From (1) we have all values in the left part of (2) except for the evidence $\mathbb{P}(A = \text{positive})$, which can be computed marginalizing over $H_i$ in the joint probability $\mathbb{P}(A = \text{positive},H_i)$, as highlighted in (3).

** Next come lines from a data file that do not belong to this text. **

/-- R170, R358 to R362, R322, R365, R368, R371, R372: the translation service, invalidations and their stragglers, handback messages,
launch packets, the hot-page tracker, and the end of a scrub. The model's choices: that a walk without a mapping which an invalidation
overlapped is made again (translationReply, log entry 45), the ASID of a launched row (launchPacket, log entry 54), what a scrub counts
(scrubComplete, log entry 57), what a straggler's reset drops (stragglerReset, log entry 58), what makes a page hot or cold and how the
tracker comes by its frames (trackerPeriod, log entries 89 and 87), and that a violation record waits for its place in the ring (the
refused launchPacket, log entry 91). -/
def Obligations.ServiceEventsTakeEffect : Prop :=
  ∀ s : State,
    (∀ id m, s.inp = .unit id → s.miss? id = some m → m.stage = 0 →
      let posted : State := { s with missMail := s.missMail ++ [(m.unit, State.missMessage m)] }
      ((∃ n ∈ s.misses, n.id ≠ id ∧ State.samePage n m = true ∧ (n.stage = 1 ∨ n.stage = 2)) →
        Does .translationMissPost s (posted.setMiss { m with stage := 2 })) ∧
      ((∀ n ∈ s.misses, n.id ≠ id → State.samePage n m = true → n.stage ≠ 1 ∧ n.stage ≠ 2) →
        Does .translationMissPost s (posted.setMiss { m with stage := 1 }))) ∧
    (∀ id m r, s.inp = .unit id → s.miss? id = some m → m.stage = 1 ∨ m.stage = 2 → s.receiverGated m.unit = false →
      s.reachWalk (serviceParty m.unit) m.tenant m.asid m.va.toNat = .ok r →
      let t := (r.takeMessage m).dropClaims (serviceParty m.unit)
      (∀ leaf size, t.walk m.tenant m.asid m.va.toNat = some (leaf, size) →
        let page := m.va.toNat / pageSize size * pageSize size
        let ofPage (n : Miss) : Bool := n.unit == m.unit && n.asid == m.asid && n.va.toNat / pageSize size == page / pageSize size
        let cut (n : Miss) : Bool := ofPage n && n.stage != 3 && n.cutOn page (pageSize size)
        let others : List TlbEntry := t.tlbs.filter fun e =>
          ! (e.unit == m.unit && e.asid == m.asid && rangesMeet e.page (pageSize e.size) page (pageSize size))
        ((∀ n ∈ t.misses, cut n = false) → Does .translationReply s ({ t with
          tlbs := ⟨m.unit, m.asid, page, size, leaf⟩ :: others, misses := t.misses.filter fun n => ! ofPage n } : State).progressWriteBacks) ∧
        ((∃ n ∈ t.misses, cut n = true) → Does .translationReply s
          ({ t with misses := t.misses.filter fun n => ! ofPage n || n.stage == 3 } : State).progressWriteBacks)) ∧
      (t.walk m.tenant m.asid m.va.toNat = none →
        let ms : List Miss := t.misses.filter fun n => State.samePage n m && (n.stage == 1 || n.stage == 2)
        ((∃ n ∈ ms, n.cutOn (pageOf n.va.toNat) pageBytes = true) → Does .translationReply s (ms.foldl (fun s n => s.dropMiss n.id) t).progressWriteBacks) ∧
        ((∀ n ∈ ms, n.cutOn (pageOf n.va.toNat) pageBytes = false) → Does .translationReply s (ms.foldl (fun s n => s.noMappingReply n) t).progressWriteBacks))) ∧
    (∀ m : Miss, (m.prefetch = true → s.noMappingReply m = s.dropMiss m.id) ∧
      (m.prefetch = false → m.thread.bind s.thread? = none → s.noMappingReply m = s.setMiss { m with stage := 3 }) ∧
      (∀ th, m.prefetch = false → m.thread.bind s.thread? = some th → th.closing = none →
        (∀ x w, th.waitsFor = some (.translation x w m.va) →
          ((th.split.map (·.stage)) = some 1 → s.noMappingReply m = (s.dropMiss m.id).failSplit th.id .pagefault m.va) ∧
          ((th.split.map (·.stage)) ≠ some 1 →
            let data := if m.kind = 2 then ((th.check.bind (·.source)).getD m.va) else m.va
            s.noMappingReply m = ((s.dropMiss m.id).takeFault th.id .pagefault data).progressClose th.id false)) ∧
        (∀ k, th.waitsFor = some (.restore k m.va) → s.noMappingReply m =
          (((s.dropMiss m.id).setAccStatus th.row k 2 (s.accInc th.row k)).takeFault th.id .accfault 0).progressClose th.id false))) ∧
    (∀ iv u v, s.inp = .pair iv u → (s.invs.find? (·.id == iv)) = some v →
      (s.receiverGated u = true ∨ s.inFlight v u = false → Does .tlbAck s (s.acknowledged iv u)) ∧
      (u ∈ v.waiting → v.sent + 8000 ≤ s.now → s.receiverGated u = false → s.inFlight v u = true →
        (u < 640 → Does .stragglerReset s ((s.clusterReset v u).acknowledged iv u)) ∧
        (640 ≤ u → Does .stragglerReset s ((s.stackReset v u).acknowledged iv u)))) ∧
    (∀ iv v t, s.inp = .unit iv → (s.invs.find? (·.id == iv)) = some v → v.waiting = [] → s.outsideHeld v.counter = false →
      s.reach (hubParty (2 ^ 62 + iv)) v.counter true = .ok t →
      Does .invalidationCounterMove s
        { (t.counterMove v.counter 1 []).outsideTaken v.counter with invs := t.invs.filter (·.id != iv) }) ∧
    (∀ k h rest t dp r, s.inp = .unit k → (s.ctx k).pending = h :: rest → s.ctxTenant? k = some t → (s.ctx k).rbase ≠ 0 →
      let va := (s.ctx k).rbase + (s.ctx k).handbacks % 2 ^ (s.ctx k).rsz * 64
      s.hubTranslate t va .write = some dp → s.inTile dp = true → s.slotFree dp = true → s.reachPosting t va = .ok r →
      Does .handbackPost s ((r.setCtx k { r.ctx k with pending := rest, handbacks := (r.ctx k).handbacks + 1 }).putSlot dp
        (State.handbackMessage k h))) ∧
    (∀ n row handle t dp q r, s.inp = .triple n row handle → (s.logStale n).tenant? n = some t →
      let va := State.ringVa t.lqb t.lqSeq
      (s.logStale n).reachPosting t va = .ok q → q.hubTranslate t va .rmw = some dp →
      q.reach (hubParty (rowOf dp)) dp false = .ok r →
      let w := r.word64 dp
      let desc := r.word64 (dp + 16)
      let hintVa := (r.word64 (dp + 24)).toNat
      let hint := r.hubTranslate t hintVa .read
      let took (s : State) : State := s.setTenant { t with lqSeq := (t.lqSeq + 1) % 2 ^ 32, lqTaken := (t.lqTaken + 1) % 2 ^ 32 }
      (field w 63 1 = 0 ∨ field w 0 32 ≠ t.lqSeq % 2 ^ 32 → Does .launchPacket s r) ∧
      (field w 63 1 = 1 → field w 0 32 = t.lqSeq % 2 ^ 32 →
        (∀ x, (x = r ∧ (field t.lqp 0 2 < field desc 9 2 ∨ field desc 9 2 = 3 ∨ (r.scrub.map (·.tenant)) = some t.num)) ∨
            (field desc 9 2 ≤ field t.lqp 0 2 ∧ field desc 9 2 ≠ 3 ∧ (r.scrub.map (·.tenant)) ≠ some t.num ∧ handle = 0 ∧
              r.refuses hint (field desc 8 1) = true ∧ r.reachPosting t hintVa = .ok x) →
          let written := (took x).hubPoke dp (wordBytes (State.launchStatus (x.word64 dp) 2))
          let refused := written.violate t.num 10 (.ofNat 64 dp) 0 t.num (written.modid.toNat % 4096) false
          (field (x.word64 dp) 62 1 = 0 → Does .launchPacket s refused) ∧
          (field (x.word64 dp) 62 1 = 1 → Does .launchPacket s (refused.raise t.num 0))) ∧
        (∀ y x, field desc 9 2 ≤ field t.lqp 0 2 → field desc 9 2 ≠ 3 → (r.scrub.map (·.tenant)) ≠ some t.num → handle ≠ 0 →
          r.chosen hint (field desc 8 1) row = true → r.handleFree handle = true → r.reachPosting t hintVa = .ok y →
          y.reach (hubParty row) row true = .ok x →
          let d := x.word64 (dp + 16)
          let placed := (took x).placeRow row handle (State.launchIdent t (field d 9 2)) (field d 0 8) (x.word64 (dp + 8)).toNat
            (field d 11 1 == 1) ((List.range 4).map fun i => x.word64 (dp + 32 + 8 * i))
          ∀ u, placed.threadAt? row = some u →
            let done := placed.hubPoke dp (wordBytes (State.launchStatus (x.word64 dp) 1) ++ wordBytes (placed.rowVa u))
            (field (x.word64 dp) 62 1 = 0 → Does .launchPacket s done) ∧
            (field (x.word64 dp) 62 1 = 1 → Does .launchPacket s (done.raise t.num 2))))) ∧
    (∀ ms, s.inp = .tracker ms → s.trackerAt + 1000000 ≤ s.now → (∀ k < 24, (ms.filter fun m => s.moveStack m == k).length ≤ 256) →
      Does .trackerPeriod s { ms.foldl State.trackerMove s with pageUse := [], trackerAt := s.now }) ∧
    (∀ page, s.inp = .unit page →
      (∀ st f, (s.dpitOf page).st = .moving → (s.dpitOf page).loc1 = .frame st f →
        let freed : State := { s with trackerPool := (st, f) :: s.trackerPool.filter (· != (st, f)) }
        (∀ a b, (s.dpitOf page).loc2 = .frame a b → Does .dpitMoveDone s
          (({ freed with trackerPool := freed.trackerPool.filter (· != (a, b)) } : State).setDpit
            { s.dpitOf page with st := .home, loc1 := .frame a b, loc2 := .frame 0 0 })) ∧
        (∀ a, (s.dpitOf page).loc2 = .far a → Does .dpitMoveDone s
          (freed.setDpit { s.dpitOf page with st := .far, loc1 := .far a, loc2 := .frame 0 0 }))) ∧
      (∀ f a b, (s.dpitOf page).st = .moving → (s.dpitOf page).loc1 = .far f → (s.dpitOf page).loc2 = .frame a b →
        Does .dpitMoveDone s (({ s with trackerPool := s.trackerPool.filter (· != (a, b)) } : State).setDpit
          { s.dpitOf page with st := .home, loc1 := .frame a b, loc2 := .frame 0 0 })) ∧
      ((s.dpitOf page).st = .revert → Does .dpitRevertDone s
        ((s.freeCopies page (s.dpitOf page).loc2).setDpit { s.dpitOf page with st := .home, loc2 := .frame 0 0 }))) ∧
    (∀ sc t v, s.scrub = some sc → s.scrubQuiet sc.tenant = true → s.tenant? sc.tenant = some t → s.outsideHeld sc.area = false →
      s.reach (hubParty sc.area) sc.area true = .ok v →
      let u := v.scrubErase t sc
      let body := u.receiptBody (u.scrub.getD sc) t
      let sig := Config.deviceSign (.ofNat 384 (leNat (sha384 body)))
      let receipt := body ++ leBytes 48 (sig.extractLsb' 0 384).toNat ++ leBytes 48 (sig.extractLsb' 384 384).toNat
      let r := (((u.pokeAll sc.area receipt).setGran sc.area receipt.length .full).counterMove (sc.area + 0x1F0) 1 []).outsideTaken sc.area
      Does .scrubComplete s { r with
        scrub := none, tenants := r.tenants.filter (·.num != sc.tenant), receiptCount := r.receiptCount + 1
        receipts := assocSet r.receipts sc.tenant receipt })

/-- R261, R268, R270, R272, R283, R331, R337: refresh, the activation regulator, claims, Encke, exchanges, and the deadlock guard. Which
waiting activate is left to its own party (log entry 56), what a channel's reset drops (log entry 58), which tenants it tells (log entry
112), and what the guard takes for a blocked cycle (log entry 59) are the model's choices. -/
def Obligations.WatchdogAndRefreshEventsTakeEffect : Prop :=
  ∀ s : State,
    (∀ sub, s.inp = .unit sub →
      (∀ r, (s.subarray sub).buf = .opened r → Does .subarrayRefresh s (s.setBuf sub .free)) ∧
      (∀ r, (s.subarray sub).buf = .thread r ∨ (∃ id, (s.subarray sub).buf = .held r id) →
        Does .subarrayRefresh s (s.setSub { s.subarray sub with refreshing := true })) ∧
      ((s.subarray sub).refreshing = true → s.regulatorFree (sub / 131072) (sub % 131072 / 2048) = true → Does .refreshReactivate s
        ((s.charge (sub / 131072) (sub % 131072 / 2048)).setSub { s.subarray sub with refreshing := false })) ∧
      (∀ c rest id th, (s.subarray sub).claims = c :: rest → s.occupant? sub = some id → s.thread? id = some th →
        c.2 + 2048000 ≤ s.islandTicks (16 + sub / 393216) → s.mayPreempt th = true → Does .claimTimeout s (s.preempt th))) ∧
    (∀ stack r key rest, s.inp = .unit stack → s.stackRegs[stack]? = some r → r.waiting = key :: rest →
      let sub := key / 256
      let next := s.updStack stack fun r => { r with waiting := r.waiting.drop 1 }
      s.regulatorFree stack (sub % 131072 / 2048) = true → s.refreshPending stack = false → s.takesGrant key = false →
      (next.subarray sub).buf = .free ∨ (∃ r, (next.subarray sub).buf = .opened r) → Does .activateGrant s
        ((next.charge stack (sub % 131072 / 2048)).setBuf sub (.opened (key % 256)))) ∧
    (∀ id th t r, s.inp = .unit id → s.thread? id = some th → th.deferred = some t → th.slot.isSome = true → th.closing = none →
      s.stackRegs[th.place / 16384]? = some r → r.lim1 ≤ s.cyclesSince th t →
      Does .enckeWatchdog s ((s.takeFault id .watchdog 0).progressClose id false)) ∧
    (∀ stack ch th t r, s.inp = .pair stack ch → th ∈ s.threads → th.exec = .bank → th.place / 16384 = stack →
      th.place % 16384 / 512 = ch → th.slot.isSome = true → th.deferred = some t → s.stackRegs[stack]? = some r →
      r.lim1 + r.lim2 ≤ s.cyclesSince th t → Does .channelReset s (s.resetChannel stack ch)) ∧
    (∀ name, s.inp = .unit name → Does .slotBoundary s
      (((s.threads.filter (waitsForSlot name)).map (·.id)).foldl (fun s id => s.waitWake id) s)) ∧
    (∀ c u, s.inp = .unit c →
      let blocked := s.blockedPushers c
      let cycle := s.blockedCycle c blocked.length blocked
      u ∈ s.queues → IsTarget c cycle u →
      (∀ v ∈ s.queues, IsTarget c cycle v → v ≠ u → u.cap < v.cap ∨ u.cap = v.cap ∧ u.num < v.num) →
      (s.poolUsed c + 16 ≤ 8192 → Does .deadlockGuard s { s with queues := s.queues.map fun v =>
        if v.cluster = c ∧ v.num = u.num then { v with cap := v.cap + 16 } else v }) ∧
      (8192 < s.poolUsed c + 16 → Does .deadlockGuard s
        (cycle.foldl (fun s th => (s.takeFault th.id .qdeadlock 0).progressClose th.id false) s)))
end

\begin{align} \mathbb{P}(A = \text{positive}) = {} & \sum_{H_i} \mathbb{P}(A = \text{positive},H_i) = \sum_{H_i} \mathbb{P}(A = \text{positive}\mid H_i) \mathbb{P}(H_i)\\ = {} & \mathbb{P}(A = \text{positive}\mid H_i = \text{aids}) \mathbb{P}(H_i = \text{aids}) \\ & {} + \mathbb{P}(A = \text{positive}\mid H_i = \text{healthy}) \mathbb{P}(H_i = \text{healthy}) \tag 3 \end{align}

Note that in (3) two new probabilities appear, which however can easily be computed using the complementary probabilities of the given data in (1) as

\begin{equation} \begin{split} &\mathbb{P}(A = \text{positive} \mid H_i = \text{healthy}) = 1-\mathbb{P}(A = \text{negative} \mid H_i = \text{healthy}) = 0.05\\ & \mathbb{P}(H_i = \text{healthy}) = 1- \mathbb{P}(H_i = \text{aids}) = 0.95 \end{split} \tag 4 \end{equation}

Substituting the results from (4) in (3) we obtain that $\mathbb{P}(A = \text{positive}) = 0.095$. Finally, using this results we compute (2) as

\begin{equation*} \mathbb{P}(H_i = \text{aids} \mid A = \text{positive})= \frac{0.95\cdot0.05}{0.095} = 0.5 \end{equation*}

The test turns out to be not really trustful. This is basically due to high population percentage having aids.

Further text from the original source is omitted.